EXERCISE DIRECTIONS -
A single stretch of the material below is to be transcribed exactly, starting at the line with "is INVALID. -/" and ending after the line with "simp [Memory.bytes, List.range_add, Nat.add_assoc]".
*** GIVEN RECORDS Section Begins ***
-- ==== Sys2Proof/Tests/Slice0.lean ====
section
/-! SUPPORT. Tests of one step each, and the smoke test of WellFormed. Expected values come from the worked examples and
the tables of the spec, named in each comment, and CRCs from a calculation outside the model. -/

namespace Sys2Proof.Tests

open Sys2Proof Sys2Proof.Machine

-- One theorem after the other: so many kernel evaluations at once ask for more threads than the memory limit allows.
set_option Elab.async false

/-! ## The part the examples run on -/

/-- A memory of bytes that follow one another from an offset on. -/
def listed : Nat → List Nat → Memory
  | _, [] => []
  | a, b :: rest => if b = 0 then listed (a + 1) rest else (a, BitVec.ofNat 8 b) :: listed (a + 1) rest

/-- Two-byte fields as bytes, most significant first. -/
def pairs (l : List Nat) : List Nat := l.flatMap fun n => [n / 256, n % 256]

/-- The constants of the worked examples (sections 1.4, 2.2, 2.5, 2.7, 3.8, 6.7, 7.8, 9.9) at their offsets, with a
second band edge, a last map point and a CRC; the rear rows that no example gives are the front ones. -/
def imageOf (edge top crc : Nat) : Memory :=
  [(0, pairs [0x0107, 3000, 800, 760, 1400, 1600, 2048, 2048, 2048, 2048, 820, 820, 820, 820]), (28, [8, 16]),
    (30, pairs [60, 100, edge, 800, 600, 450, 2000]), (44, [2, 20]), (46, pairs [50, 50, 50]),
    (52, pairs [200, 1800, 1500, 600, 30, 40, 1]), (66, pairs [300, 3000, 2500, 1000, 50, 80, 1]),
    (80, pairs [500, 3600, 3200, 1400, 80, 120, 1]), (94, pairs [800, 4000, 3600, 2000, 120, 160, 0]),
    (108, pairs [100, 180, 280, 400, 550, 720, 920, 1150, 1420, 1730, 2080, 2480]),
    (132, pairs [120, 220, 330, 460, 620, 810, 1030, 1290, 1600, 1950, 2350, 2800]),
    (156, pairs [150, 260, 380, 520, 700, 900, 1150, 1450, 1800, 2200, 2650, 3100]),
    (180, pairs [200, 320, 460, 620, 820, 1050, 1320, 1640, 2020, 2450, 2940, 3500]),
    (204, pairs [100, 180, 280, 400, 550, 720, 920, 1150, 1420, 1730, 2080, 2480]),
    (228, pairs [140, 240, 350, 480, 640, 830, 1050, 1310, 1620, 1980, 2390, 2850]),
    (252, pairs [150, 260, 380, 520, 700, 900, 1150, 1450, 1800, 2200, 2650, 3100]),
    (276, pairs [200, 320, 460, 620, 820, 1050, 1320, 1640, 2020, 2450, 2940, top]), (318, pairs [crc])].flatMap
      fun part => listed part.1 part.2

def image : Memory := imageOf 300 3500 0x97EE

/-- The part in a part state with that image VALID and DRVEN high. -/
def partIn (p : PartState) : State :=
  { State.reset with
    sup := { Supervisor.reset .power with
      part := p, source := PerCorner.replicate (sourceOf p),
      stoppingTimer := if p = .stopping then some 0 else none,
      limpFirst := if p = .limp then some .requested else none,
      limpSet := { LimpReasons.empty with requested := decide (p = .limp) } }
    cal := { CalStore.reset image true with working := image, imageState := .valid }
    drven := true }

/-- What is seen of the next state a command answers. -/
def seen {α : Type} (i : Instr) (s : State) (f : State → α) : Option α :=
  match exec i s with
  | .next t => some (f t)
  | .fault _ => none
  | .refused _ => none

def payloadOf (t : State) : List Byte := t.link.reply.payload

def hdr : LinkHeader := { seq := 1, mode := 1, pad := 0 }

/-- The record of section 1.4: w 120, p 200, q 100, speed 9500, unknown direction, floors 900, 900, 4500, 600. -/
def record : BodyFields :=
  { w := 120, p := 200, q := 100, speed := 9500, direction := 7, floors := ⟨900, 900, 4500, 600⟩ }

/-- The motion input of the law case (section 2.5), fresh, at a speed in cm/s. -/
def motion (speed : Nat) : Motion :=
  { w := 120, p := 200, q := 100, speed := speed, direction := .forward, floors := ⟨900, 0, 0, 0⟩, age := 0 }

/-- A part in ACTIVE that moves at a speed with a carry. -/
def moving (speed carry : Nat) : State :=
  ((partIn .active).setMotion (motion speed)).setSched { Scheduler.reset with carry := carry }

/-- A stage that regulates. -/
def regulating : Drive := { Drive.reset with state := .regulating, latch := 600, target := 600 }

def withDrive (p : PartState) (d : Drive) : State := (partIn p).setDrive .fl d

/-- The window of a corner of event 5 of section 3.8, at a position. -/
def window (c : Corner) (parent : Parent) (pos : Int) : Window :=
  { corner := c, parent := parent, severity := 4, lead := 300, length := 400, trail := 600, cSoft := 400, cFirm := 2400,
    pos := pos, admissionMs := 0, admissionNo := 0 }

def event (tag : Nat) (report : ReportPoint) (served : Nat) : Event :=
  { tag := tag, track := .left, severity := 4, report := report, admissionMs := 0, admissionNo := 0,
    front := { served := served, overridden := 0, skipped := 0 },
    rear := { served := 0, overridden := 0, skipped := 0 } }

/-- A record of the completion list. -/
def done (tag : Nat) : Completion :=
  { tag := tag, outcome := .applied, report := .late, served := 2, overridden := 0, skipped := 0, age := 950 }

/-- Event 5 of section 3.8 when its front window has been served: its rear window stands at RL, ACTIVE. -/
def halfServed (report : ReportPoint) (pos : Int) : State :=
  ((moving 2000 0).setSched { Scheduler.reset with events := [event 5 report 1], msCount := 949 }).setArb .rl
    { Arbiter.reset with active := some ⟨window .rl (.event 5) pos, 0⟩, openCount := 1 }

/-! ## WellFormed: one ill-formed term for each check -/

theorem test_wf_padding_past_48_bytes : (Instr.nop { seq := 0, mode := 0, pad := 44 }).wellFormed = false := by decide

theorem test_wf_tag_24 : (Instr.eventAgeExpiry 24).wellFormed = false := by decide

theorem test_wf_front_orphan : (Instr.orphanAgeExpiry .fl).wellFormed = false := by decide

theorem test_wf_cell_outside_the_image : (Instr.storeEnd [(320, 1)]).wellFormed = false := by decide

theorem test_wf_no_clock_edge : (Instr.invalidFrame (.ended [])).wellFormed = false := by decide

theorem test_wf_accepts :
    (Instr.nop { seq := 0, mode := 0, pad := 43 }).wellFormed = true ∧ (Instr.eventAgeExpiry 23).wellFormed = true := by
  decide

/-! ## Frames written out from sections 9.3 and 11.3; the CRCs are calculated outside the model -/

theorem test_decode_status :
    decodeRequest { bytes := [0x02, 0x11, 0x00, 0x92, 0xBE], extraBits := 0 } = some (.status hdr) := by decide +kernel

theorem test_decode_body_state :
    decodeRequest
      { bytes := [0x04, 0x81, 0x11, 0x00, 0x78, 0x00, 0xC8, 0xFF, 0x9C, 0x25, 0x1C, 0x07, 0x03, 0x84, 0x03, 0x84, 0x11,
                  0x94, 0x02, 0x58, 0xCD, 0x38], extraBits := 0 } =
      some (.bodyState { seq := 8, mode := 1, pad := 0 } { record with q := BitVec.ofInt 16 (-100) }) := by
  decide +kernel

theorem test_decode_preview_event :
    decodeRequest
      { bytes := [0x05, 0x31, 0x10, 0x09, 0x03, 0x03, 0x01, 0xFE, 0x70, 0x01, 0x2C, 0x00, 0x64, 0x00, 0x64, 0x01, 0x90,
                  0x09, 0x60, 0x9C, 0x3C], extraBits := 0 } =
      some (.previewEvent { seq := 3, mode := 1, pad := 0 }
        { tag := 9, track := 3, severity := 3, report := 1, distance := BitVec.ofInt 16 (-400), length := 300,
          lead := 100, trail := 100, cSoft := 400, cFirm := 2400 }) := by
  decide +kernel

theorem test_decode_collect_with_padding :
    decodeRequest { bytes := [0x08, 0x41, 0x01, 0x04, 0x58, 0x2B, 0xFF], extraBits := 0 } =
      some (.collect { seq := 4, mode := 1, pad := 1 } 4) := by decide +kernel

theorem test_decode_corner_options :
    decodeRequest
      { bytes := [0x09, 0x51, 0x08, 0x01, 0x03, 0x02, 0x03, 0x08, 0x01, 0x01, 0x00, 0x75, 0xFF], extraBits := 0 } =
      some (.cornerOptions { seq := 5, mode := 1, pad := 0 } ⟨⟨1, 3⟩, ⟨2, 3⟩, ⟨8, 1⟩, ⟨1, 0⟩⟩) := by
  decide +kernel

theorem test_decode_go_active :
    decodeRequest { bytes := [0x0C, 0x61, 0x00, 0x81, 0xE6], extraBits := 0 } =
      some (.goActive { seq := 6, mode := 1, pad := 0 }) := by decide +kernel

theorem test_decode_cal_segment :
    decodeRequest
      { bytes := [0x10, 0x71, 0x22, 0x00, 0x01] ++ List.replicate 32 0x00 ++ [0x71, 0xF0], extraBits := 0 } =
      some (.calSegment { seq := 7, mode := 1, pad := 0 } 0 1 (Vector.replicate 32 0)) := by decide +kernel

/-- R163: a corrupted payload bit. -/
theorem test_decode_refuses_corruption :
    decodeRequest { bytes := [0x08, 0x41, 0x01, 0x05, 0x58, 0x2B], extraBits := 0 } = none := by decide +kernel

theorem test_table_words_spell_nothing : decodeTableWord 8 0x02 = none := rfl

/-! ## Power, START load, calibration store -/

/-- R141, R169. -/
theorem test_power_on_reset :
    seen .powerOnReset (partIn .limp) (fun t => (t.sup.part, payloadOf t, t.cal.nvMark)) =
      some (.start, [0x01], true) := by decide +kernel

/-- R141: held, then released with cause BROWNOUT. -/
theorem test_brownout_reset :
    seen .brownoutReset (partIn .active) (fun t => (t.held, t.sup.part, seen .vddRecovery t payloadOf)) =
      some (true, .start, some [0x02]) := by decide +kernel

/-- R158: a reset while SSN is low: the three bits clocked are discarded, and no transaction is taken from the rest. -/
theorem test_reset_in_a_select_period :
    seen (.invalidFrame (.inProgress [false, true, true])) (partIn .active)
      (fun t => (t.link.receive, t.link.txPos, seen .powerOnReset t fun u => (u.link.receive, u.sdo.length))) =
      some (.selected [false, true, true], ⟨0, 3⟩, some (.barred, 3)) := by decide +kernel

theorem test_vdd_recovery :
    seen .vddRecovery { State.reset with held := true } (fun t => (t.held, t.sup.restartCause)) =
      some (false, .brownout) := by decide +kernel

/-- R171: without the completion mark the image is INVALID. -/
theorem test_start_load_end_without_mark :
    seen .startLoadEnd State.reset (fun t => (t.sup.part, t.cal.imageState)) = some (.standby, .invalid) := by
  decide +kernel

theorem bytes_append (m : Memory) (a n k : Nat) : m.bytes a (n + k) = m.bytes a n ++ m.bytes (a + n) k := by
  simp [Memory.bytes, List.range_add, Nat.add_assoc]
*** GIVEN RECORDS Section Ends ***
*** GIVEN RECORDS Section Begins ***
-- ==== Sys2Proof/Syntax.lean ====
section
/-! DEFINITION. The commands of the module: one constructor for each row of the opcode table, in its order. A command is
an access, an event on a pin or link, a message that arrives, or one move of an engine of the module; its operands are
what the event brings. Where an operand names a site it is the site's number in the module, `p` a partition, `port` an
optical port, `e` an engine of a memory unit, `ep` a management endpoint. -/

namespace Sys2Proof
*** GIVEN RECORDS Section Ends ***
YOUR RESPONSE -
/-- R171: without the completion mark the image is INVALID. -/
theorem test_start_load_end_without_mark :
    seen .startLoadEnd State.reset (fun t => (t.sup.part, t.cal.imageState)) = some (.standby, .invalid) := by
  decide +kernel

theorem bytes_append (m : Memory) (a n k : Nat) : m.bytes a (n + k) = m.bytes a n ++ m.bytes (a + n) k := by
  simp [Memory.bytes, List.range_add, Nat.add_assoc]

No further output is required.